工事の記録
RECORD OF CONSTRUCTION

 
実大実験 その1

神奈川県東戸塚にある大成建設の技術センターにモックアップを移動し、実大の破壊実験を行いました。
写真の機械で長さ12mに及ぶ梁に力をかけていきます。大きい方の梁で50t程度の力をかける予定です。
写真は梁の変位状況を測定する器具です。データはPCに送られ、リアルタイムで処理されグラフなどの形で表示されていきます。
 
力をかけていくと、当初はなんともなかった梁が、次第にみしみしと音を立て始めます。
そうして想定の荷重に耐えたあと、さらに力をかけていくと、梁の内部の各所から爆裂するような音がし始めます。詳しくは内部の状況を調べなければなりませんが、力が集中した栓や継手の部分が、すべりを生じたためのようです。力が増すごとに、いろいろな場所から音がし始め、梁のたわみは少しずつ大きくなっていきますが、梁はまだ壊れません。結局、梁は30cm近く変形しても、壊れずに持ちこたえていました。こうした粘りが木造ならではの魅力ですが、同時になかなか予想がつかない部分でもあり、木造設計の困難な部分でもあります。
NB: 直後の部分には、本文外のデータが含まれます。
/-- The estimation sequencer's replicated state, but for its registers (R179). -/
structure EstSt where
  /-- the held job's descriptor, and cell time in ps of its entry to LOADING -/
  job : Option (List Word)
  began : Nat
  /-- a job that has left CHECKING with a result to be taken at the next commit (R192): its result area -/
  ready : Option Nat
  /-- F at the start values and at the accepted iterate (R187) -/
  f0 : Nat
  f : Nat
  /-- accepted parameter values and point positions, and the values of a trial -/
  theta : List Word
  points : List Word
  /-- records used and rejected, weak points -/
  used : Nat
  rejected : Nat
  weak : Nat
  /-- what remains of R189 when the job ends: its STATUS -/
  status : Nat
  /-- host commands that act at the next commit (R198) -/
  cmds : List Nat
  /-- EST_CAL_BASE in force -/
  base : Nat
  /-- the generation in force is an applied calibration and no nominal one (R194, R197) -/
  applied : Bool
  /-- parameter tables applied before, with their NCOL and BUILD_IDs, whose parameters are at their nominal values (R195) -/
  past : List (Word × Nat × List Word)
  deriving DecidableEq, Repr

/-! ### The Cell Bus (R301 to R336) -/

/-- A response that PORT expects (R319, R320): slot and station, A and the receive window in ps, the sections that the slot allows,
its place in the input image, whether it is a mailbox, and whether a response has been accepted. -/
structure SlotWait where
  slot : Nat
  station : Nat
  arr : Nat
  lo : Nat
  hi : Nat
  rx : Nat
  srx : Nat
  ofs : Nat
  mgmt : Bool
  got : Bool
  deriving DecidableEq, Repr

/-- What the echoes of a station have given (R313, R314): its number, the round trip of each probe in ps, and the words of the last
echo. -/
structure EchoRec where
  k : Nat
  rts : List Int
  w0 : Word
  w1 : Word
  w2 : Word
  deriving DecidableEq, Repr

/-- A channel of the Cell Bus, but for its registers. -/
structure BusSt where
  /-- beacons of BEACONING, or probes of PROBE, sent so far -/
  cnt : Nat
  /-- end of the listen time in ps, and the cycle in which the channel last entered BACKOFF (R332) -/
  listen : Option Nat
  backAt : Option Nat
  /-- last bit of the present probe at the MDI, in ps (R314), and the echoes -/
  probeX : Nat
  echoes : List EchoRec
  waits : List SlotWait
  /-- stations whose next poll carries MUTE_RELEASE (R323) -/
  mutes : List Nat
  /-- a bank that takes effect at the next CT0; the bank in force has failed the check of CONFIG to RUN (R316) -/
  bank : Option Nat
  bad : Bool
  /-- accepted responses in a row, by station (R333) -/
  good : List Nat
  /-- the last mailbox reply: station and words (R318) -/
  reply : Nat × List Word
  /-- bytes of the last beacon, poll and probe that PORT has sent (R305, R309) -/
  beacon : List Nat
  poll : List Nat
  probe : List Nat
  deriving DecidableEq, Repr

/-- The Cell Bus logic of PORT, but for its registers. -/
structure CbusSt where
  chs : List BusSt
  /-- CBUS_TXIMG_BASE and CBUS_IMG_BASE in force (R336) -/
  txBase : Nat
  imgBase : Nat
  /-- the transmit buffers: the cycle of the commit, and the words of the frozen window that are not 0, by offset (R315) -/
  tx : Option (Nat × List (Nat × Word))
  /-- stations, by channel and number, whose response of the present cycle failed its FCS (R221, R308) -/
  crcFails : List (Nat × Nat)
  deriving DecidableEq, Repr

/-! ### SENSE: position interfaces, compare units and triggers (R232 to R263) -/

/-- An A or B edge (`onA`) with its stamp in ps, and the count, the direction and the timing history before it (R236, R246). -/
structure EdgeUndo where
  onA : Bool
  t : Nat
  count : Int
  neg : Bool
  edges : Nat
  last : Option (Int × Nat)
  t0 : Option (Int × Nat)
  tk : Option (Int × Nat)
  tj : Option (Int × Nat)
  since : Bool
  turned : Bool
  deriving DecidableEq, Repr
大掛かりな実大実験はそうした状況について、貴重なデータを与えてくれます。
最終的には最下部の部分が破断し、実験は終了しました。こうした実験を計4回繰り返し、複雑な木の梁の挙動を確認すると共に、安全な建物の設計に役立てて行くことになります。木材の面白さと難しさを再認識した一日でした。